The entries below are to be reproduced in full, exactly as written.

Stored dataset items:
--*--

/-- R66, R69, R70, R81, R126, R163: the ends of the running times. A dwell that ends exits the step; a SYNC timeout records the laggards and
exits the step under PROCEED or ends the run SYNC TIMEOUT under END-RUN; the end of the supply wait gives up the wait and ends the run
SUPPLY WAIT TIMEOUT; the end of the resume guard stops it, and a held PAUSE then takes effect; the end of the roll window makes the
link UP. That an expiry lets the time that remained pass for every clock is the model's choice (log 3), and so is that in a run that
is ending the laggards are recorded and the wait given up with no more effect on the run (log 15), and that a station whose LEAVE has
been handed over waits on for the group of its run (log 35). -/
def Obligations.RunningTimesEnd : Prop :=
  (∀ s : State, s.run.seq = .running → s.run.ending = none → s.run.stage = .dwell →
    ∃ u, exec .dwellExpiry s = .next (settle u) ∧ u.run = { (elapse s.run.dwellRem s).run with
      dwellRem := 0, phase := .exit, stage := .exit } ∧ u.sites = s.sites ∧ u.cwc = s.cwc ∧ u.rail = s.rail)
  ∧ (∀ (time r m : Nat) (g : Group) (s : State), s.run.seq = .running → s.run.stage = .sync →
    s.run.syncRem = some r → s.sync.awaited = some m → s.sync.ownGroup = some g ∨ (s.sync.ownGroup = none ∧ s.run.group = some g) →
    (s.run.ending = none → s.run.record = some (.sync time .proceed) → ∃ u, exec .syncTimeout s = .next (settle u)
      ∧ u.run.phase = .exit ∧ u.run.stage = .exit ∧ u.sync.awaited = none ∧ u.sync.ownGroup = s.sync.ownGroup
      ∧ u.sync.markCount = s.sync.markCount ∧ u.link.out = s.link.out ∧ Laggards s g m u.sync.laggards)
    ∧ (s.run.ending = none → s.run.record = some (.sync time .endRun) → HciQuiet s → ∃ t, exec .syncTimeout s = .next t
      ∧ t.run.ending = some .syncTimeout ∧ AbandonSent t ∧ t.sync.awaited = none ∧ Laggards s g m t.sync.laggards)
    ∧ (s.run.ending ≠ none → ∃ u, exec .syncTimeout s = .next (settle u)
      ∧ u.run = { (elapse r s).run with syncRem := some 0 } ∧ u.sync.awaited = none ∧ u.sync.ownGroup = s.sync.ownGroup
      ∧ Laggards s g m u.sync.laggards))
  ∧ (∀ (r : Nat) (s : State), s.run.seq = .running → s.run.stage = .supply → s.run.supplyRem = some r →
    (s.run.ending = none → HciQuiet s → ∃ t, exec .supplyWaitExpiry s = .next t
      ∧ t.run.ending = some .supplyWaitTimeout ∧ AbandonSent t ∧ t.rail.seeking = false ∧ t.link.out.claim = none
      ∧ t.link.out.wait = none
      ∧ (s.rail.st = .waiting → linkSends s = true → t.link.out.withdraw = true ∨ onLine t.link .withdraw = true))
    ∧ (∀ c, s.run.ending = some c → s.rail.seeking = true → ∃ u, exec .supplyWaitExpiry s = .next (settle u)
      ∧ u.run.ending = some c ∧ u.rail.seeking = false ∧ u.link.out.claim = none ∧ u.link.out.wait = none))
  ∧ (∀ s : State, s.run.guardRem ≠ 0 → s.run.heldPause = false → ∃ t, exec .resumeGuardExpiry s = .next t
      ∧ t.run.guardRem = 0 ∧ t.run.seq = s.run.seq ∧ t.cwc = s.cwc ∧ t.sites = s.sites)
  ∧ (∀ (p : Block) (s : State), s.run.heldPause = true → s.run.seq = .running → s.run.ending = none →
      s.run.stage = .dwell → HciQuiet s → s.run.inflight = none → s.cwc.outPause = some p →
      ∃ u, exec .resumeGuardExpiry s = .next (respond p .ok u) ∧ u.run.seq = .paused ∧ u.run.guardRem = 0
        ∧ u.run.heldPause = false ∧ u.run.resume = some { phase := .dwell, pass := s.run.pass } ∧ u.cwc.outPause = none)
  ∧ (∀ (r : Nat) (s : State), s.link.rollWindow = some r → s.link.st = .rolling → ∃ t, exec .rollWindowExpiry s = .next t
      ∧ t.link.st = .up ∧ t.link.rollWindow = none ∧ t.link.own = s.link.own ∧ t.link.effBudget = s.link.effBudget
      ∧ t.peers = s.peers)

--*--

= The answer =
/-- R66, R69, R70, R81, R126, R163: the ends of the running times. A dwell that ends exits the step; a SYNC timeout records the laggards and
exits the step under PROCEED or ends the run SYNC TIMEOUT under END-RUN; the end of the supply wait gives up the wait and ends the run
SUPPLY WAIT TIMEOUT; the end of the resume guard stops it, and a held PAUSE then takes effect; the end of the roll window makes the
link UP. That an expiry lets the time that remained pass for every clock is the model's choice (log 3), and so is that in a run that
is ending the laggards are recorded and the wait given up with no more effect on the run (log 15), and that a station whose LEAVE has
been handed over waits on for the group of its run (log 35). -/
def Obligations.RunningTimesEnd : Prop :=
  (∀ s : State, s.run.seq = .running → s.run.ending = none → s.run.stage = .dwell →
    ∃ u, exec .dwellExpiry s = .next (settle u) ∧ u.run = { (elapse s.run.dwellRem s).run with
      dwellRem := 0, phase := .exit, stage := .exit } ∧ u.sites = s.sites ∧ u.cwc = s.cwc ∧ u.rail = s.rail)
  ∧ (∀ (time r m : Nat) (g : Group) (s : State), s.run.seq = .running → s.run.stage = .sync →
    s.run.syncRem = some r → s.sync.awaited = some m → s.sync.ownGroup = some g ∨ (s.sync.ownGroup = none ∧ s.run.group = some g) →
    (s.run.ending = none → s.run.record = some (.sync time .proceed) → ∃ u, exec .syncTimeout s = .next (settle u)
      ∧ u.run.phase = .exit ∧ u.run.stage = .exit ∧ u.sync.awaited = none ∧ u.sync.ownGroup = s.sync.ownGroup
      ∧ u.sync.markCount = s.sync.markCount ∧ u.link.out = s.link.out ∧ Laggards s g m u.sync.laggards)
    ∧ (s.run.ending = none → s.run.record = some (.sync time .endRun) → HciQuiet s → ∃ t, exec .syncTimeout s = .next t
      ∧ t.run.ending = some .syncTimeout ∧ AbandonSent t ∧ t.sync.awaited = none ∧ Laggards s g m t.sync.laggards)
    ∧ (s.run.ending ≠ none → ∃ u, exec .syncTimeout s = .next (settle u)
      ∧ u.run = { (elapse r s).run with syncRem := some 0 } ∧ u.sync.awaited = none ∧ u.sync.ownGroup = s.sync.ownGroup
      ∧ Laggards s g m u.sync.laggards))
  ∧ (∀ (r : Nat) (s : State), s.run.seq = .running → s.run.stage = .supply → s.run.supplyRem = some r →
    (s.run.ending = none → HciQuiet s → ∃ t, exec .supplyWaitExpiry s = .next t
      ∧ t.run.ending = some .supplyWaitTimeout ∧ AbandonSent t ∧ t.rail.seeking = false ∧ t.link.out.claim = none
      ∧ t.link.out.wait = none
      ∧ (s.rail.st = .waiting → linkSends s = true → t.link.out.withdraw = true ∨ onLine t.link .withdraw = true))
    ∧ (∀ c, s.run.ending = some c → s.rail.seeking = true → ∃ u, exec .supplyWaitExpiry s = .next (settle u)
      ∧ u.run.ending = some c ∧ u.rail.seeking = false ∧ u.link.out.claim = none ∧ u.link.out.wait = none))
  ∧ (∀ s : State, s.run.guardRem ≠ 0 → s.run.heldPause = false → ∃ t, exec .resumeGuardExpiry s = .next t
      ∧ t.run.guardRem = 0 ∧ t.run.seq = s.run.seq ∧ t.cwc = s.cwc ∧ t.sites = s.sites)
  ∧ (∀ (p : Block) (s : State), s.run.heldPause = true → s.run.seq = .running → s.run.ending = none →
      s.run.stage = .dwell → HciQuiet s → s.run.inflight = none → s.cwc.outPause = some p →
      ∃ u, exec .resumeGuardExpiry s = .next (respond p .ok u) ∧ u.run.seq = .paused ∧ u.run.guardRem = 0
        ∧ u.run.heldPause = false ∧ u.run.resume = some { phase := .dwell, pass := s.run.pass } ∧ u.cwc.outPause = none)
  ∧ (∀ (r : Nat) (s : State), s.link.rollWindow = some r → s.link.st = .rolling → ∃ t, exec .rollWindowExpiry s = .next t
      ∧ t.link.st = .up ∧ t.link.rollWindow = none ∧ t.link.own = s.link.own ∧ t.link.effBudget = s.link.effBudget
      ∧ t.peers = s.peers)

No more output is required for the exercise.